8.突進
未希成園の正門。
勢いよく白いワゴンが停車すると、勢いよく雅代が車から降りる。
すぐさま足早に園内に入いり興奮しながら奥へ奥へと進んで行った。
「どうゆうことなんでしょうか?園長」
未希成園の園長室内に、園長中林園子、高城順子、鈴垣朱里と山岸雅代の4人がその部屋の中にいた。
立ちながら雅代が口火を切った。
「光星は家に帰ってきてすぐに私のところに泣きついてきて、この高城さんに殴られたと云ってきました。聞けばブランコの取り合いで光星に譲ってくれないから、頼んでも乗せてくれないから小競り合いになったと。それは子供のすること、特にどうという事はないでしょう。でも問題は手を上げた事。どんな状況であれ園児に手を上げる事、それも教育者が園児を殴るとはどうゆう事なのでしょうか?これは教育委員会にも知らせないと。そんな暴力保育士がいる園は大問題ですよね園長」
「そうかも知れません。
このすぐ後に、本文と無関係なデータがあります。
-- ==== Sys2Proof/Certificates/Slice0/Obligations.lean ====
section
/-! DEFINITION. The statements for the provers, from the numbered rules of spec/. A request's own statement is over the
states in which it is taken as soon as it arrives (`State.takes`, `State.calm`); `s.asked k tag` is such a state with the
request outstanding (R192), `reply` its completion (R195, R196) and `kept` its entry into the wait list (R194). An
equation with a next state is also its frame: what it does not write stays as it was. Times in the statements are counted
as notes/assumptions/2.md says. -/

open Sys2Proof Sys2Proof.Machine

/-! ### The step and the commands -/

/-- A step takes the command at the front of the queue and runs it on the state with the queue's rest. -/
def Obligations.StepRunsTheFrontCommand : Prop :=
  ∀ (c : Instr) (rest : List Instr) (s : State), s.pending = c :: rest → step s = exec c { s with pending := rest }

/-- Every well-formed command runs, and changes nothing in the queue of commands; none is refused. The one fault, of a
command that names a byte outside its structure, is the model's choice (notes/assumptions/30.md). -/
def Obligations.EveryWellFormedCommandRuns : Prop :=
  ∀ (c : Instr) (s : State),
    (c.wellFormed = true → ∃ t, exec c s = .next t) ∧
    (∀ t, exec c s = .next t → t.pending = s.pending) ∧
    (∀ f, exec c s = .fault f → f = .noSuchByte ∧ c.wellFormed = false) ∧
    ∀ r, exec c s ≠ .refused r

/-! ### Reset and the laws that every step keeps -/

/-- START_UP gives every block its reset values and keeps the flash (R163) and the frame memory (notes/assumptions/7.md);
the values that the spec gives after power-on: R54 (Timebase), R67 (Capture), R86 (Barrier), R105 (Pipelines), R26 and
R121 (calibration memory and selectors), R123 (Staging), R149 (Scanner), R164 (Preset store), R183 and R205 (links). The
values before the start-up reads (notes/assumptions/5.md and 6.md) are the model's and are not listed. -/
def Obligations.ResetValues : Prop :=
  let s := State.reset
  (∀ u : State, exec .startUp u = .next { s with pending := u.pending, flash := u.flash, frameMem := u.frameMem }) ∧
  (s.timebase.running = false ∧ s.timebase.tickCount = 0 ∧ s.timebase.history = [] ∧ s.timebase.good = 0 ∧
    s.timebase.holdoverTicks = 0 ∧ s.timebase.lastEdge = none ∧ s.timebase.lastInterval = none) ∧
  (∀ c : Chan, s.capture[c].slots = #v[.free, .free, .free] ∧ s.capture[c].signal = false ∧
    s.capture[c].lossLimit = none ∧ s.capture[c].stale = 0 ∧ s.capture[c].lastReason = .none) ∧
  (∀ c : Chan, s.barrier.members[c] = { membership := .none, candidate := false, late := none }) ∧
  (s.barrier.frame = none ∧ s.barrier.pendingLimit = none ∧ s.barrier.pendingReq = none) ∧
  (∀ c : Chan, s.pipes[c].mode = .off ∧ s.pipes[c].pendingMode = none ∧ s.pipes[c].pendingReq = none ∧
    s.pipes[c].modeTick = none ∧ s.pipes[c].frame = none) ∧
  (∀ (b : Bank) (a : Nat), Cells.read zeroByte (s.header b) a = 0 ∧
    ∀ c : Chan, Cells.read defaultByte (s.record b c) a = defaultByte a) ∧
  ((∀ c : Chan, s.staging.sel[c] = 0) ∧ s.staging.setSel = 0) ∧
  (s.staging.state = .openState ∧ s.staging.owner = none ∧ s.staging.hold = none ∧ s.staging.commit = none ∧
    s.staging.copyList = [] ∧ s.staging.gen = 0) ∧
  (s.scanner.lock = false ∧ s.scanner.pass = none ∧ s.scanner.queue = [] ∧ s.scanner.repair = none ∧
    s.scanner.report = .none) ∧
  (∀ c : Chan, s.scanner.watch[c] = { state := .idle, reference := none, source := none, checks := 0 }) ∧
  (s.preset.nv = some .startUpRead ∧ s.preset.requester = none ∧ s.preset.progress = none) ∧
  (∀ k : LinkId, s.links[k].up = false ∧ s.links[k].rx = [] ∧ s.links[k].unitsHeld = 0 ∧ s.links[k].outstanding = [] ∧
    s.links[k].wait = [] ∧ s.links[k].sendQ = [] ∧ s.links[k].unitsReturn = 0 ∧ s.links[k].countsReturn = 0 ∧
    s.links[k].noticeCredit = 0 ∧ s.links[k].lastRefusal = none ∧ s.links[k].lastFault = none ∧
    s.links[k].pending = 0 ∧ s.links[k].enabled = 0 ∧ s.links[k].notified = 0)
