/-! ### raiseOn -/

@[simp] theorem State.raiseOn_pending (k : LinkId) (e : EventKind) : (s.raiseOn k e).pending = s.pending := rfl
@[simp] theorem State.raiseOn_timebase (k : LinkId) (e : EventKind) : (s.raiseOn k e).timebase = s.timebase := rfl
@[simp] theorem State.raiseOn_capture (k : LinkId) (e : EventKind) : (s.raiseOn k e).capture = s.capture := rfl
@[simp] theorem State.raiseOn_barrier (k : LinkId) (e : EventKind) : (s.raiseOn k e).barrier = s.barrier := rfl
@[simp] theorem State.raiseOn_pipes (k : LinkId) (e : EventKind) : (s.raiseOn k e).pipes = s.pipes := rfl
@[simp] theorem State.raiseOn_banks (k : LinkId) (e : EventKind) : (s.raiseOn k e).banks = s.banks := rfl
@[simp] theorem State.raiseOn_frameMem (k : LinkId) (e : EventKind) : (s.raiseOn k e).frameMem = s.frameMem := rfl
@[simp] theorem State.raiseOn_staging (k : LinkId) (e : EventKind) : (s.raiseOn k e).staging = s.staging := rfl
@[simp] theorem State.raiseOn_scanner (k : LinkId) (e : EventKind) : (s.raiseOn k e).scanner = s.scanner := rfl
@[simp] theorem State.raiseOn_preset (k : LinkId) (e : EventKind) : (s.raiseOn k e).preset = s.preset := rfl
@[simp] theorem State.raiseOn_flash (k : LinkId) (e : EventKind) : (s.raiseOn k e).flash = s.flash := rfl

/-! ### raise -/

@[simp] theorem State.raise_pending (e : EventKind) : (s.raise e).pending = s.pending := rfl
@[simp] theorem State.raise_timebase (e : EventKind) : (s.raise e).timebase = s.timebase := rfl
@[simp] theorem State.raise_capture (e : EventKind) : (s.raise e).capture = s.capture := rfl
@[simp] theorem State.raise_barrier (e : EventKind) : (s.raise e).barrier = s.barrier := rfl
@[simp] theorem State.raise_pipes (e : EventKind) : (s.raise e).pipes = s.pipes := rfl
@[simp] theorem State.raise_banks (e : EventKind) : (s.raise e).banks = s.banks := rfl
@[simp] theorem State.raise_frameMem (e : EventKind) : (s.raise e).frameMem = s.frameMem := rfl
@[simp] theorem State.raise_staging (e : EventKind) : (s.raise e).staging = s.staging := rfl
@[simp] theorem State.raise_scanner (e : EventKind) : (s.raise e).scanner = s.scanner := rfl
@[simp] theorem State.raise_preset (e : EventKind) : (s.raise e).preset = s.preset := rfl
@[simp] theorem State.raise_flash (e : EventKind) : (s.raise e).flash = s.flash := rfl

/-! ### unwait -/

@[simp] theorem State.unwait_pending (w : Claimant) : (s.unwait w).pending = s.pending := rfl
@[simp] theorem State.unwait_timebase (w : Claimant) : (s.unwait w).timebase = s.timebase := rfl
@[simp] theorem State.unwait_capture (w : Claimant) : (s.unwait w).capture = s.capture := rfl
@[simp] theorem State.unwait_barrier (w : Claimant) : (s.unwait w).barrier = s.barrier := rfl
@[simp] theorem State.unwait_pipes (w : Claimant) : (s.unwait w).pipes = s.pipes := rfl
@[simp] theorem State.unwait_banks (w : Claimant) : (s.unwait w).banks = s.banks := rfl
@[simp] theorem State.unwait_frameMem (w : Claimant) : (s.unwait w).frameMem = s.frameMem := rfl
@[simp] theorem State.unwait_staging (w : Claimant) :
    (s.unwait w).staging = { s.staging with waiting := s.staging.waiting.filter fun x => x ≠ w } := rfl
@[simp] theorem State.unwait_scanner (w : Claimant) : (s.unwait w).scanner = s.scanner := rfl
@[simp] theorem State.unwait_preset (w : Claimant) : (s.unwait w).preset = s.preset := rfl
@[simp] theorem State.unwait_flash (w : Claimant) : (s.unwait w).flash = s.flash := rfl
@[simp] theorem State.unwait_links (w : Claimant) : (s.unwait w).links = s.links := rfl

/-! ### await -/

@[simp] theorem State.await_pending (w : Claimant) : (s.await w).pending = s.pending := rfl
@[simp] theorem State.await_timebase (w : Claimant) : (s.await w).timebase = s.timebase := rfl
@[simp] theorem State.await_capture (w : Claimant) : (s.await w).capture = s.capture := rfl
@[simp] theorem State.await_barrier (w : Claimant) : (s.await w).barrier = s.barrier := rfl
@[simp] theorem State.await_pipes (w : Claimant) : (s.await w).pipes = s.pipes := rfl
@[simp] theorem State.await_banks (w : Claimant) : (s.await w).banks = s.banks := rfl
@[simp] theorem State.await_frameMem (w : Claimant) : (s.await w).frameMem = s.frameMem := rfl
@[simp] theorem State.await_scanner (w : Claimant) : (s.await w).scanner = s.scanner := rfl
@[simp] theorem State.await_preset (w : Claimant) : (s.await w).preset = s.preset := rfl
@[simp] theorem State.await_flash (w : Claimant) : (s.await w).flash = s.flash := rfl
@[simp] theorem State.await_links (w : Claimant) : (s.await w).links = s.links := rfl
でも・・・」
朱里が割って入る。
「鈴垣さん」
園子が朱里の言葉にブレーキをかける。
「この責任は私が取ります。私が引き起こしたことですから未希成園には関係ないことです。私が身を引きます」
順子は椅子から立ち上がり、雅代に対して深く頭を下げる。
「高城さん、貴方は間違ってない」
「はい?」
順子は頭を上げて園子を見る。
「何ておっしゃいました?」
雅代が園子に尋ねる。
「お子様に手を上げたのは事実です。その点については深くお詫び申し上げます」
園子は立ち上がり雅代に深く頭を下げる。そしてすぐに椅子に座る。
「まあ、どうぞお座りください」
雅代は不機嫌そうに椅子に腰を下ろす。